▶ Records for the task:
theorem cmdTlmList_run  (s : State) (r : RingId) (c : OutCmd) : RanWithin 0 s (cmdTlmList.run s r c) := by
  unfold cmdTlmList
  dsimp only
  repeat' (first
    | assumption
    | with_reducible (exact Within.refl _ _)
    | with_reducible (refine RanWithin.fin ?_)
    | with_reducible (refine RanWithin.keep ?_)
    | with_reducible (refine RanWithin.gone ?_)
    | (exact RanWithin.later _ _)
    | with_reducible refine listResult_in ?_ (by decide)
    | split
    | dsimp only)

theorem cmdTlmRead_run  (s : State) (r : RingId) (c : OutCmd) : RanWithin 0 s (cmdTlmRead.run s r c) := by
  unfold cmdTlmRead
  dsimp only
  repeat' (first
    | assumption
    | with_reducible (exact Within.refl _ _)
    | with_reducible (refine RanWithin.fin ?_)
    | with_reducible (refine RanWithin.keep ?_)
    | with_reducible (refine RanWithin.gone ?_)
    | (exact RanWithin.later _ _)
    | split
    | dsimp only)

theorem cmdTlmSampleCfg_run  (s : State) (r : RingId) (c : OutCmd) : RanWithin 256 s (cmdTlmSampleCfg.run s r c) := by
  unfold cmdTlmSampleCfg
  dsimp only
  repeat' (first
    | assumption
    | with_reducible (exact Within.refl _ _)
    | with_reducible (refine RanWithin.fin ?_)
    | with_reducible (refine RanWithin.keep ?_)
    | with_reducible (refine RanWithin.gone ?_)
    | (exact RanWithin.later _ _)
    | with_reducible refine State.setLantern_in ?_ (by decide)
    | with_reducible refine Ran.ok_in ?_ (by decide)
    | split
    | dsimp only)

theorem telemetrySample_within (s : State) : Within 8388864 s (telemetrySample s) := by
  unfold telemetrySample
  repeat' (first
    | assumption
    | with_reducible (exact Within.refl _ _)
    | with_reducible refine State.bump_in ?_ (by decide)
    | with_reducible refine State.setLantern_in ?_ (by decide)
    | split
    | dsimp only)

theorem telemetrySample_in {s : State} {which : Nat} {s₀ : State} (h₀ : Within which s₀ s) (hm₀ : 8388864 ||| which = which) : Within which s₀ (telemetrySample s) :=
  Within.step h₀ (telemetrySample_within ..) hm₀

theorem classWindow_within (s : State) (k x : Nat) : Within 256 s (classWindow s k x) := by
  unfold classWindow
  repeat' (first
    | assumption
    | with_reducible (exact Within.refl _ _)
    | with_reducible refine State.setLantern_in ?_ (by decide)
    | split
    | dsimp only)

theorem classWindow_in {s : State} {k x : Nat} {which : Nat} {s₀ : State} (h₀ : Within which s₀ s) (hm₀ : 256 ||| which = which) : Within which s₀ (classWindow s k x) :=
  Within.step h₀ (classWindow_within ..) hm₀

theorem loadWindow_within (s : State) (load : Nat) (classes : List Nat) : Within 256 s (loadWindow s load classes) := by
  unfold loadWindow
  repeat' (first
    | assumption
    | with_reducible (exact Within.refl _ _)
    | with_reducible (refine Within.foldl ?_ (fun _ _ => ?_))
    | with_reducible (refine Within.foldl_fst ?_ (fun _ _ => ?_))
    | with_reducible refine State.setLantern_in ?_ (by decide)
    | with_reducible refine classWindow_in ?_ (by decide)
    | split
    | dsimp only)

theorem loadWindow_in {s : State} {load : Nat} {classes : List Nat} {which : Nat} {s₀ : State} (h₀ : Within which s₀ s) (hm₀ : 256 ||| which = which) : Within which s₀ (loadWindow s load classes) :=
  Within.step h₀ (loadWindow_within ..) hm₀

theorem promote_within (s : State) : Within 1792 s (promote s) := by
  unfold promote
  extract_lets b x y s1
  have h1 : Within 1792 s s1 := setSlot_in (setSlot_in (Within.refl _ _) (by decide)) (by decide)
  clear_value s1
  split
  · exact Within.refl _ _
  · exact Within.step h1 (State.setKeep_raises _ _ (Nat.le_max_left ..)) (by decide)

theorem promote_in {s : State} {which : Nat} {s₀ : State} (h₀ : Within which s₀ s) (hm₀ : 1792 ||| which = which) : Within which s₀ (promote s) :=
  Within.step h₀ (promote_within ..) hm₀

theorem restartDone_within (s : State) : Within 272 s (restartDone s) := by
  unfold restartDone
  repeat' (first
    | assumption
    | with_reducible (exact Within.refl _ _)
    | with_reducible (refine Within.foldl ?_ (fun _ _ => ?_))
    | with_reducible (refine Within.foldl_fst ?_ (fun _ _ => ?_))
    | with_reducible refine State.setLantern_in ?_ (by decide)
    | with_reducible refine State.setRing_in ?_ (by decide)
    | split
    | dsimp only)

theorem restartDone_in {s : State} {which : Nat} {s₀ : State} (h₀ : Within which s₀ s) (hm₀ : 272 ||| which = which) : Within which s₀ (restartDone s) :=
  Within.step h₀ (restartDone_within ..) hm₀

theorem trainLinks_within (s : State) : Within 524288 s (trainLinks s) := by
  unfold trainLinks
  repeat' (first
    | assumption
    | with_reducible (exact Within.refl _ _)
    | with_reducible (refine Within.foldl ?_ (fun _ _ => ?_))
    | with_reducible (refine Within.foldl_fst ?_ (fun _ _ => ?_))
    | with_reducible refine setLinkSt_in ?_ (by decide)
    | split
    | dsimp only)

▶ Your goal:
Starting at the first line, transcribe the material through to the last.

▶ Output of the task:
theorem cmdTlmList_run  (s : State) (r : RingId) (c : OutCmd) : RanWithin 0 s (cmdTlmList.run s r c) := by
  unfold cmdTlmList
  dsimp only
  repeat' (first
    | assumption
    | with_reducible (exact Within.refl _ _)
    | with_reducible (refine RanWithin.fin ?_)
    | with_reducible (refine RanWithin.keep ?_)
    | with_reducible (refine RanWithin.gone ?_)
    | (exact RanWithin.later _ _)
    | with_reducible refine listResult_in ?_ (by decide)
    | split
    | dsimp only)

theorem cmdTlmRead_run  (s : State) (r : RingId) (c : OutCmd) : RanWithin 0 s (cmdTlmRead.run s r c) := by
  unfold cmdTlmRead
  dsimp only
  repeat' (first
    | assumption
    | with_reducible (exact Within.refl _ _)
    | with_reducible (refine RanWithin.fin ?_)
    | with_reducible (refine RanWithin.keep ?_)
    | with_reducible (refine RanWithin.gone ?_)
    | (exact RanWithin.later _ _)
    | split
    | dsimp only)

theorem cmdTlmSampleCfg_run  (s : State) (r : RingId) (c : OutCmd) : RanWithin 256 s (cmdTlmSampleCfg.run s r c) := by
  unfold cmdTlmSampleCfg
  dsimp only
  repeat' (first
    | assumption
    | with_reducible (exact Within.refl _ _)
    | with_reducible (refine RanWithin.fin ?_)
    | with_reducible (refine RanWithin.keep ?_)
    | with_reducible (refine RanWithin.gone ?_)
    | (exact RanWithin.later _ _)
    | with_reducible refine State.setLantern_in ?_ (by decide)
    | with_reducible refine Ran.ok_in ?_ (by decide)
    | split
    | dsimp only)

theorem telemetrySample_within (s : State) : Within 8388864 s (telemetrySample s) := by
  unfold telemetrySample
  repeat' (first
    | assumption
    | with_reducible (exact Within.refl _ _)
    | with_reducible refine State.bump_in ?_ (by decide)
    | with_reducible refine State.setLantern_in ?_ (by decide)
    | split
    | dsimp only)

theorem telemetrySample_in {s : State} {which : Nat} {s₀ : State} (h₀ : Within which s₀ s) (hm₀ : 8388864 ||| which = which) : Within which s₀ (telemetrySample s) :=
  Within.step h₀ (telemetrySample_within ..) hm₀

theorem classWindow_within (s : State) (k x : Nat) : Within 256 s (classWindow s k x) := by
  unfold classWindow
  repeat' (first
    | assumption
    | with_reducible (exact Within.refl _ _)
    | with_reducible refine State.setLantern_in ?_ (by decide)
    | split
    | dsimp only)

theorem classWindow_in {s : State} {k x : Nat} {which : Nat} {s₀ : State} (h₀ : Within which s₀ s) (hm₀ : 256 ||| which = which) : Within which s₀ (classWindow s k x) :=
  Within.step h₀ (classWindow_within ..) hm₀

theorem loadWindow_within (s : State) (load : Nat) (classes : List Nat) : Within 256 s (loadWindow s load classes) := by
  unfold loadWindow
  repeat' (first
    | assumption
    | with_reducible (exact Within.refl _ _)
    | with_reducible (refine Within.foldl ?_ (fun _ _ => ?_))
    | with_reducible (refine Within.foldl_fst ?_ (fun _ _ => ?_))
    | with_reducible refine State.setLantern_in ?_ (by decide)
    | with_reducible refine classWindow_in ?_ (by decide)
    | split
    | dsimp only)

theorem loadWindow_in {s : State} {load : Nat} {classes : List Nat} {which : Nat} {s₀ : State} (h₀ : Within which s₀ s) (hm₀ : 256 ||| which = which) : Within which s₀ (loadWindow s load classes) :=
  Within.step h₀ (loadWindow_within ..) hm₀

theorem promote_within (s : State) : Within 1792 s (promote s) := by
  unfold promote
  extract_lets b x y s1
  have h1 : Within 1792 s s1 := setSlot_in (setSlot_in (Within.refl _ _) (by decide)) (by decide)
  clear_value s1
  split
  · exact Within.refl _ _
  · exact Within.step h1 (State.setKeep_raises _ _ (Nat.le_max_left ..)) (by decide)

theorem promote_in {s : State} {which : Nat} {s₀ : State} (h₀ : Within which s₀ s) (hm₀ : 1792 ||| which = which) : Within which s₀ (promote s) :=
  Within.step h₀ (promote_within ..) hm₀

theorem restartDone_within (s : State) : Within 272 s (restartDone s) := by
  unfold restartDone
  repeat' (first
    | assumption
    | with_reducible (exact Within.refl _ _)
    | with_reducible (refine Within.foldl ?_ (fun _ _ => ?_))
    | with_reducible (refine Within.foldl_fst ?_ (fun _ _ => ?_))
    | with_reducible refine State.setLantern_in ?_ (by decide)
    | with_reducible refine State.setRing_in ?_ (by decide)
    | split
    | dsimp only)

theorem restartDone_in {s : State} {which : Nat} {s₀ : State} (h₀ : Within which s₀ s) (hm₀ : 272 ||| which = which) : Within which s₀ (restartDone s) :=
  Within.step h₀ (restartDone_within ..) hm₀

theorem trainLinks_within (s : State) : Within 524288 s (trainLinks s) := by
  unfold trainLinks
  repeat' (first
    | assumption
    | with_reducible (exact Within.refl _ _)
    | with_reducible (refine Within.foldl ?_ (fun _ _ => ?_))
    | with_reducible (refine Within.foldl_fst ?_ (fun _ _ => ?_))
    | with_reducible refine setLinkSt_in ?_ (by decide)
    | split
    | dsimp only)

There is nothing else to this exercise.